Eli sighed and walked back to the fifty yard mark. He waited for the others to finish tying down five goblins and then evacuate the ‘danger zone’ to the ‘safe zone,’ where nobody was supposed to aim their magic and the other observers could stand.
He pulled out the first of the magics he wanted to test and empowered it, aiming the ritual at the first goblin. It was ‘hyper-coagulation.’ The goblin continued to scream and shout for a few minutes, and then its shouts grew incoherent. It spasmed, and in a few moments it was dead.
He cast ‘anticoagulation’ on the next target.

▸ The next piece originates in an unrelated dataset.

-- ==== Sys2Proof/Laws/State.lean ====
section
/-! SUPPORT. What the plain updates of a lane and of the module leave alone, field by field. The parentheses in (rfl) keep a
proof that cites many of them a chain of rewrites, which the kernel checks one at a time. -/

namespace Sys2Proof.Machine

This spell was less than lethal, but the goblin began bleeding from its orifices. Eli cast a second effect on it, Dropsy, and the extremities of the poor goblin began to swell. It died a moment later. The necropsy performed by one of the volunteers would show that it was due to a heart attack.
The other effects were all non-lethal, but were decidedly effective at shutting the goblins up as they began asking why the sky was blue, where their littermates were, and why they were dressed in loincloths under the confusion spell, or writhing in uncontrollable seizures, or various other effects.
Eli commanded that some of these goblins be released to see if they were still dangerous while affected by his magic.
The answer was no. They were effectively disarmed.
He nodded, and then announced that he was done with his testing for now. The surviving goblins were re-imprisoned, to be held for future testing by Eli, or anyone who arrived with a class like his.
He didn’t like it, but they might prove useful down the line.
The crowd was subdued as he returned to the high school. Not everyone really understood what they had just witnessed, but those who did were slightly disturbed.
On the one hand, these were goblins. The goblins had little issues with killing humans who didn’t fight back so far, and would likely continue to slaughter helpless people in the future.
On the other, the ruthlessness that their leader had just displayed, and the somewhat disturbing effects of the two spell combinations which had killed their targets, were unsettling.
Perhaps they would have been more at ease if he had blown them apart in a Hollywood style explosion, like the spells that Luke and the other mages possessed.